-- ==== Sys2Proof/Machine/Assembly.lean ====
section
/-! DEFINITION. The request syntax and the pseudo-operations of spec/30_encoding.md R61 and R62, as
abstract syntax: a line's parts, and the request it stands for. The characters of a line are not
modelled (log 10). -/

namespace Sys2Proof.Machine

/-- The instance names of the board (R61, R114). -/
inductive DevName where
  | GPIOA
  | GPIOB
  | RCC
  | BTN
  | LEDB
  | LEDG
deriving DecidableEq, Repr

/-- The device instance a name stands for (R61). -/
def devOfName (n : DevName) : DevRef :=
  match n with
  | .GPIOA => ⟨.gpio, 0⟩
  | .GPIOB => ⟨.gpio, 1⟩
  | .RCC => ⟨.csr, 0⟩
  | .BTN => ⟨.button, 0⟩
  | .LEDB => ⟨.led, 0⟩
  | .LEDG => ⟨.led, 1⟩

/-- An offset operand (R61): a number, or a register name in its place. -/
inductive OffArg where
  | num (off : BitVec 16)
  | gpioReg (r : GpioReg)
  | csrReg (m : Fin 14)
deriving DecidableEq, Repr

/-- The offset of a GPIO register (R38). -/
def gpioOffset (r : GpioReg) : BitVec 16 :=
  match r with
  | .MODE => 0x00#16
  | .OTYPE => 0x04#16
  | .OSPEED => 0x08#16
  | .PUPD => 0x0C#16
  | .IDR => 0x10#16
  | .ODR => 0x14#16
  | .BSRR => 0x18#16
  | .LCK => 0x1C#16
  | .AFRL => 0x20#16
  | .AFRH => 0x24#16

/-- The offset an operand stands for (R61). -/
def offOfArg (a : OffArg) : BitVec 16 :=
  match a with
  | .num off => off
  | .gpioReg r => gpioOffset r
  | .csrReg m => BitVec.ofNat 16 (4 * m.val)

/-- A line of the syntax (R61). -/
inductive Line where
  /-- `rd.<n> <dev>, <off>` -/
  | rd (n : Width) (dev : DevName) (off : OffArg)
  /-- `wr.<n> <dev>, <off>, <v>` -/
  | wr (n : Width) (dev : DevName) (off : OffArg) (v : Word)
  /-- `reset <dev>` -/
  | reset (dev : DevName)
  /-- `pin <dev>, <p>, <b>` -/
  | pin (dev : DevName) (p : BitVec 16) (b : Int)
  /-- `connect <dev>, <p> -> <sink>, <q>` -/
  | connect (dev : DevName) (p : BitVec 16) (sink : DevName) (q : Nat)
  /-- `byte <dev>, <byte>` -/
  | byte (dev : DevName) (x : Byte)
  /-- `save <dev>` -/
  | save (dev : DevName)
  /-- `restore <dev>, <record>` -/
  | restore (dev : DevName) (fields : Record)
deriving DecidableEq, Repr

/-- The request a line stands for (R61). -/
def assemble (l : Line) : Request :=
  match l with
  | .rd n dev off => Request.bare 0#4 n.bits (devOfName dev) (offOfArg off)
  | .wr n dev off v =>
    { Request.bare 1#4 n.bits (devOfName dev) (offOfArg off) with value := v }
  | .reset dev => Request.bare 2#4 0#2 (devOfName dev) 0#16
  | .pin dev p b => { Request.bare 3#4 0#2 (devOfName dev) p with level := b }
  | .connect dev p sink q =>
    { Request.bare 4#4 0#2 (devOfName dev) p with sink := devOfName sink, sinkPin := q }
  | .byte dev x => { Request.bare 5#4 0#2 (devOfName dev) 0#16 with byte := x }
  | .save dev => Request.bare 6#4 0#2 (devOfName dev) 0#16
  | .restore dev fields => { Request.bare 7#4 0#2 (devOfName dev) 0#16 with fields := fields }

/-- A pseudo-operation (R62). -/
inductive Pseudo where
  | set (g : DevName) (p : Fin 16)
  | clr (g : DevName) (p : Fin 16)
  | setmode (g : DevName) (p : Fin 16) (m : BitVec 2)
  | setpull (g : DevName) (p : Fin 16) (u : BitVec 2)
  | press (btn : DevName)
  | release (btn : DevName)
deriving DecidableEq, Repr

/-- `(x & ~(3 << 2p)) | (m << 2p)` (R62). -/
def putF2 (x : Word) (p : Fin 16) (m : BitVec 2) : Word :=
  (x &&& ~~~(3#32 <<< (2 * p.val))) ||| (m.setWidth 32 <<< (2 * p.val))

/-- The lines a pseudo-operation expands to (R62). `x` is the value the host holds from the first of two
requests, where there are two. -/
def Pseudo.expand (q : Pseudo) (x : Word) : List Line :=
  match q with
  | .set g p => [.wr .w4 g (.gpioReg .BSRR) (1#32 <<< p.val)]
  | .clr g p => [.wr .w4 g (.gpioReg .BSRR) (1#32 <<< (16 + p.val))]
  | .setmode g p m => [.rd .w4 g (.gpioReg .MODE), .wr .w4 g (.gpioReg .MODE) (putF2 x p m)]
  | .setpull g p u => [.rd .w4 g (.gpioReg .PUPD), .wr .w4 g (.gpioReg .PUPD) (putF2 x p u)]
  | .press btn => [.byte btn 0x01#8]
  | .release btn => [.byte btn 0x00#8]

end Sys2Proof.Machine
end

* * *

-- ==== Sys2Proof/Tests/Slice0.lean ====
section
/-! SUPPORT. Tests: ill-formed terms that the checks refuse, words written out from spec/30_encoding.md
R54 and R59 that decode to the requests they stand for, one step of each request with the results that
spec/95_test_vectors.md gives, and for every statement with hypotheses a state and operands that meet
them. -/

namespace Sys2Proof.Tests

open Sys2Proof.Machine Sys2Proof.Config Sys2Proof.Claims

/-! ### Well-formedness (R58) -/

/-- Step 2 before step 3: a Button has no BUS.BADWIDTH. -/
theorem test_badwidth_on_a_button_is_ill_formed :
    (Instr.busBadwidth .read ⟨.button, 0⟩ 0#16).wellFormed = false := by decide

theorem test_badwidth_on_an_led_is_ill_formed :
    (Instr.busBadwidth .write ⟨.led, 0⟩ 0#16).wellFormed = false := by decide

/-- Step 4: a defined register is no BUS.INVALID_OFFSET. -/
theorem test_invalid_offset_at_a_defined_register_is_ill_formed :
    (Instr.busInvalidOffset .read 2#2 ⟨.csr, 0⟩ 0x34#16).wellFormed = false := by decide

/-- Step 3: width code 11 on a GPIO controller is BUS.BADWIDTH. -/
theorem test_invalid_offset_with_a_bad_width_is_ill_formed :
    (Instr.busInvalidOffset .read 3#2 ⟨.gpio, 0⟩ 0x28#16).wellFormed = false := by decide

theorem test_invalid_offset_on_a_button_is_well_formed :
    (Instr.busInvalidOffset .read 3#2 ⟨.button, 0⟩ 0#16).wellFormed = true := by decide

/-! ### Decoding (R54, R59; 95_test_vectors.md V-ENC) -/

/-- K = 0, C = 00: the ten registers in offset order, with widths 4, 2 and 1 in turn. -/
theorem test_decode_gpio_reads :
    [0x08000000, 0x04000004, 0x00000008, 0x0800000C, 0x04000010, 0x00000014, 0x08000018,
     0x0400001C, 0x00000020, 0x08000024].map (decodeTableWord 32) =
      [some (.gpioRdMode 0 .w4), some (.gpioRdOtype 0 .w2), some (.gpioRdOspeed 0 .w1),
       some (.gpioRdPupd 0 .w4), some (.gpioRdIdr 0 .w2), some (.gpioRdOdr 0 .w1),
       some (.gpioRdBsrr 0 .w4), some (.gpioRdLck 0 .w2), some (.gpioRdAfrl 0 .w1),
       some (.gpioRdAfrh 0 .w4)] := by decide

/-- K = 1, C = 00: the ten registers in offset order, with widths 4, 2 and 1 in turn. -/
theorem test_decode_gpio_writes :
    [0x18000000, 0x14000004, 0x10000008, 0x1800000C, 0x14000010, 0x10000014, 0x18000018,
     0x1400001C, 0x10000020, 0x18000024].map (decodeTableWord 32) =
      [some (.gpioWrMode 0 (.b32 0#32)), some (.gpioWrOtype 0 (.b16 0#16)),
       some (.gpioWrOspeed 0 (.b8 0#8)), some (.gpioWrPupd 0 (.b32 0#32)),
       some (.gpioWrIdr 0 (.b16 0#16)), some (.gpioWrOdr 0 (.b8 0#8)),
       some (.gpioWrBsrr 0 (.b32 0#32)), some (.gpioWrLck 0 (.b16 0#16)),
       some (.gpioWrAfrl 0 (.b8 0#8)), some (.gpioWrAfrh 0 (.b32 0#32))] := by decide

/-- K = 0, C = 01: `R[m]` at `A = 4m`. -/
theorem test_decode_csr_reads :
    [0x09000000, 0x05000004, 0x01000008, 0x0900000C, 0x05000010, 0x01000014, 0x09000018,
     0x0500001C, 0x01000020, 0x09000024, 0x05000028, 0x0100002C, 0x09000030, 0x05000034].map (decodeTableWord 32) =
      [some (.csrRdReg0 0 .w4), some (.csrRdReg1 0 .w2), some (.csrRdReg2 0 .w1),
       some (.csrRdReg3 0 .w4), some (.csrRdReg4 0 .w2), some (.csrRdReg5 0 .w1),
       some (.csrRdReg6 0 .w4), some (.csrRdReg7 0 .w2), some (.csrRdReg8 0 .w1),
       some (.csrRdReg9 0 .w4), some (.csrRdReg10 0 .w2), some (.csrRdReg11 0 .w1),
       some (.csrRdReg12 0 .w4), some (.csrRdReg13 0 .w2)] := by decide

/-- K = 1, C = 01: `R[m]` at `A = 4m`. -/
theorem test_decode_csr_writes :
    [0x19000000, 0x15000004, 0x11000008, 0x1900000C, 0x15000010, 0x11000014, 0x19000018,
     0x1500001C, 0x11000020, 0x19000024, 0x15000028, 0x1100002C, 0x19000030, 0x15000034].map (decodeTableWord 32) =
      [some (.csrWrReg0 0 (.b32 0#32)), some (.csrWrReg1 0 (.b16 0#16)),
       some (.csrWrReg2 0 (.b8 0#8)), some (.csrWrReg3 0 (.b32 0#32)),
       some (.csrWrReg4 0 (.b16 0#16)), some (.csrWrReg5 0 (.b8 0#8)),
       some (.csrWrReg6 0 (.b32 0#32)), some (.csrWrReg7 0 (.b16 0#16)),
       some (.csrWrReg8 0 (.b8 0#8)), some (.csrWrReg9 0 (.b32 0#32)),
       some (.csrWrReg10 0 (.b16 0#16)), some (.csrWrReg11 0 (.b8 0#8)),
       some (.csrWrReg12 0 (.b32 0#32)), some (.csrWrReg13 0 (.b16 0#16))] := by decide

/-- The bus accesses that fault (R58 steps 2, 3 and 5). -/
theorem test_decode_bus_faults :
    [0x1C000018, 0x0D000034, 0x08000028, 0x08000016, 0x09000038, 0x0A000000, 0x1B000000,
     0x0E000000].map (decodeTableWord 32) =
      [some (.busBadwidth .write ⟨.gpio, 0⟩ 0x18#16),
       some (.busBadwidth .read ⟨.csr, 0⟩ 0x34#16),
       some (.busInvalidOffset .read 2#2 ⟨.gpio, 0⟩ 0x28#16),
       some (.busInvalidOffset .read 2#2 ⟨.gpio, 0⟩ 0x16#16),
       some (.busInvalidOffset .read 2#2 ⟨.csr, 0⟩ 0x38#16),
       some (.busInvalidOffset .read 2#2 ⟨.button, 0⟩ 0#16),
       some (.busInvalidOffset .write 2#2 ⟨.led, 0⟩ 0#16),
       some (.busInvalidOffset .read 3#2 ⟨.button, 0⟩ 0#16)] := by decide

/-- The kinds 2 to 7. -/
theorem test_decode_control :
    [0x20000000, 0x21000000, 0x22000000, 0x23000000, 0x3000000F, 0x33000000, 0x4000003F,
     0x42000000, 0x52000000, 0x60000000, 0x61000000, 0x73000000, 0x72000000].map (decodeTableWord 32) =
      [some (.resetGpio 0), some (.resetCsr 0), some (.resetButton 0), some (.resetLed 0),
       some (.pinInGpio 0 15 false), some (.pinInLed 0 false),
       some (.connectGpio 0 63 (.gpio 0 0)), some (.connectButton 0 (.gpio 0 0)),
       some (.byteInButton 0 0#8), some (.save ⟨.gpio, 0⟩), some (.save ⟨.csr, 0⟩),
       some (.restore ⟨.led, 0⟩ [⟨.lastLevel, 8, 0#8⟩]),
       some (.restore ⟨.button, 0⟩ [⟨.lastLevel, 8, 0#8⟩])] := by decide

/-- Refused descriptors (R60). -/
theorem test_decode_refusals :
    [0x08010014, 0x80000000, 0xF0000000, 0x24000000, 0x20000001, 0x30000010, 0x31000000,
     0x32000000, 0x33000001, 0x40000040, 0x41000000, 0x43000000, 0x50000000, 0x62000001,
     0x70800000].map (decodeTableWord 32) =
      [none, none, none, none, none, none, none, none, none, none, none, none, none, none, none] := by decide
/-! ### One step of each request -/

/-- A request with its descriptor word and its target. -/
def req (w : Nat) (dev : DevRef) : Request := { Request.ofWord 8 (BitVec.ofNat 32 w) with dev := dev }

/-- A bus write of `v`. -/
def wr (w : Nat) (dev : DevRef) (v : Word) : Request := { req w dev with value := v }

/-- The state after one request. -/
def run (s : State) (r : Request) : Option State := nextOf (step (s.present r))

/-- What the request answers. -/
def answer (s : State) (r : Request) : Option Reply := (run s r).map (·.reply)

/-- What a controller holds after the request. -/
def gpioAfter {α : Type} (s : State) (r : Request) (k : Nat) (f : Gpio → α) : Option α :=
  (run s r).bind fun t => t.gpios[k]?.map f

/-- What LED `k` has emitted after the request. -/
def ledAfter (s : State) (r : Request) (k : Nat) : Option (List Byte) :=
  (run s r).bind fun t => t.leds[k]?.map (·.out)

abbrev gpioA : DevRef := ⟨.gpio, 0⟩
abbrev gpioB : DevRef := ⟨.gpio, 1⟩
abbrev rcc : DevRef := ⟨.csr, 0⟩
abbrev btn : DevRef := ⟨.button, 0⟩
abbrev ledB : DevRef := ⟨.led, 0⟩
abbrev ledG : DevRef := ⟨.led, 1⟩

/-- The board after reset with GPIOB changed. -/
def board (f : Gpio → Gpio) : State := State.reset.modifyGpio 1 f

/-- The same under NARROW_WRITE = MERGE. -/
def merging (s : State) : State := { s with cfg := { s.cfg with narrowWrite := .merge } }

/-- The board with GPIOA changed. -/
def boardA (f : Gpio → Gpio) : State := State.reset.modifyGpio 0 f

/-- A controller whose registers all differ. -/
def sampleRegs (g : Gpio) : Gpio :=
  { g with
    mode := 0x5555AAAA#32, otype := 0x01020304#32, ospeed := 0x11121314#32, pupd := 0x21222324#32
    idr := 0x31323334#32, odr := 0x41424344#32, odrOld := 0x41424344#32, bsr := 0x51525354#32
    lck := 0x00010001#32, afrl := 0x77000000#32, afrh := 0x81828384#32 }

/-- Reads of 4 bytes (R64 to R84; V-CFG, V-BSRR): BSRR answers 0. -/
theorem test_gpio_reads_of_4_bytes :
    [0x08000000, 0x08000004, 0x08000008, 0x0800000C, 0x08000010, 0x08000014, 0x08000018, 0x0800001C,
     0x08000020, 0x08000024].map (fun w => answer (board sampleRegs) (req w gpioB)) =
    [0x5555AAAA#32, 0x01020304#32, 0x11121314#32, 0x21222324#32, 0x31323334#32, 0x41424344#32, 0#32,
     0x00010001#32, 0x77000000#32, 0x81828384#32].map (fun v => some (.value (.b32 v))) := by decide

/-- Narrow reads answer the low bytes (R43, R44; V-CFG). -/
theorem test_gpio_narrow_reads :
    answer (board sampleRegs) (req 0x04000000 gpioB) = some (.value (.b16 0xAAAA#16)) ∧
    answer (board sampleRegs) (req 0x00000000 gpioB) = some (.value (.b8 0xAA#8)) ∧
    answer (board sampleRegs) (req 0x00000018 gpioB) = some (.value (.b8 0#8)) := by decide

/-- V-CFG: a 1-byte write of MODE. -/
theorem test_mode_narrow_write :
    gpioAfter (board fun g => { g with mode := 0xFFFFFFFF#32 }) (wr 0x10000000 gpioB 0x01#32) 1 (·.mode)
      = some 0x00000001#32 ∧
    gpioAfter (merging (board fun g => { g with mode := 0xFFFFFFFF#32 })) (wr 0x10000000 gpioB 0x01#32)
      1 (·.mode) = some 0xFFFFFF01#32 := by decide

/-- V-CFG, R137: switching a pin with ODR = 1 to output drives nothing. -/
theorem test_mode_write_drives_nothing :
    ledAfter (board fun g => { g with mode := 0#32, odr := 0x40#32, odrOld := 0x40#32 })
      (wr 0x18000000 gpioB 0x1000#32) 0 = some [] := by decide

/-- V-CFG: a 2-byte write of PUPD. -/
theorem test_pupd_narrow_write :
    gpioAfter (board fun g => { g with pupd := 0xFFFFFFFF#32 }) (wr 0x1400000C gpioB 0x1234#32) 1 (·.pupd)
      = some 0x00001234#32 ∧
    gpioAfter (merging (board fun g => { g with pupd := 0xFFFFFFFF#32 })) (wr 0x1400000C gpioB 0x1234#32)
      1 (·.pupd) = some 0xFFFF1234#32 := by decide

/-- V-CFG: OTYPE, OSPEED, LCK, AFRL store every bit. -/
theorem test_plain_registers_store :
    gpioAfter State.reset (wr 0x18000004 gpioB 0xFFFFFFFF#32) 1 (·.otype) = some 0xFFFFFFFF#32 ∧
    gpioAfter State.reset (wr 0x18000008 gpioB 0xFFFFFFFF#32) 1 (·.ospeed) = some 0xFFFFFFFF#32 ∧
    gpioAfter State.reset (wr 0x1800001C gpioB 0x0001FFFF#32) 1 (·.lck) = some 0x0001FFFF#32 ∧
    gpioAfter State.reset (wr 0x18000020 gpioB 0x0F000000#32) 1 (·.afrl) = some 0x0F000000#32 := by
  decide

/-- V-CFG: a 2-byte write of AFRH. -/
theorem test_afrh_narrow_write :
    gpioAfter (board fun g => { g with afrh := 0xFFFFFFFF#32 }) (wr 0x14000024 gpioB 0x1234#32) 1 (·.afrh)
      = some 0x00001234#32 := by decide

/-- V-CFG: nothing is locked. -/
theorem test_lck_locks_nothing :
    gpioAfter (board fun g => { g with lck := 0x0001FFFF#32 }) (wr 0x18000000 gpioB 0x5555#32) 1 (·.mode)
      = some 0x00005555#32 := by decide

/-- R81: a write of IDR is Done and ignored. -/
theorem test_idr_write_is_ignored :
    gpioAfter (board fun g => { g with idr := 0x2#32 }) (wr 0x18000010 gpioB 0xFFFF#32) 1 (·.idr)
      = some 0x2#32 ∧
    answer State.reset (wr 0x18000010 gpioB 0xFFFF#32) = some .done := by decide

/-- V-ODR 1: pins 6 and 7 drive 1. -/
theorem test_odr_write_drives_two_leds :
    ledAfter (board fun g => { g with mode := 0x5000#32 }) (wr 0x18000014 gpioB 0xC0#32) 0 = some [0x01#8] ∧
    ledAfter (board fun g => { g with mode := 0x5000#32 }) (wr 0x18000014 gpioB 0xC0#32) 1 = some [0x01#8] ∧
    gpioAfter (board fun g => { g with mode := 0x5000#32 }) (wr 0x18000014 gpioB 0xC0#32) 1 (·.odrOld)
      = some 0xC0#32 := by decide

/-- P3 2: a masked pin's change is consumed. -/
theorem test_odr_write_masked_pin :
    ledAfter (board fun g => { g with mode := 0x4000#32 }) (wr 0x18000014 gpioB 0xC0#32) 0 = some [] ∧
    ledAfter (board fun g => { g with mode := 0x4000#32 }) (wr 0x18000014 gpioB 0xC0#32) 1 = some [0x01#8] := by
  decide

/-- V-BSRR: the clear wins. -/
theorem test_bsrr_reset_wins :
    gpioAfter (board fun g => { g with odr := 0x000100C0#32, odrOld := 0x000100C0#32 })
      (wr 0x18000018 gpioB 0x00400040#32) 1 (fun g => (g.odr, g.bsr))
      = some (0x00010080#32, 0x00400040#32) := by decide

TASK PROMPT: The word "where" appears in some lines of the data. Copy every one of those lines.

RESULT OF THIS EXERCISE:
inductive DevName where
inductive OffArg where
inductive Line where
inductive Pseudo where
requests, where there are two. -/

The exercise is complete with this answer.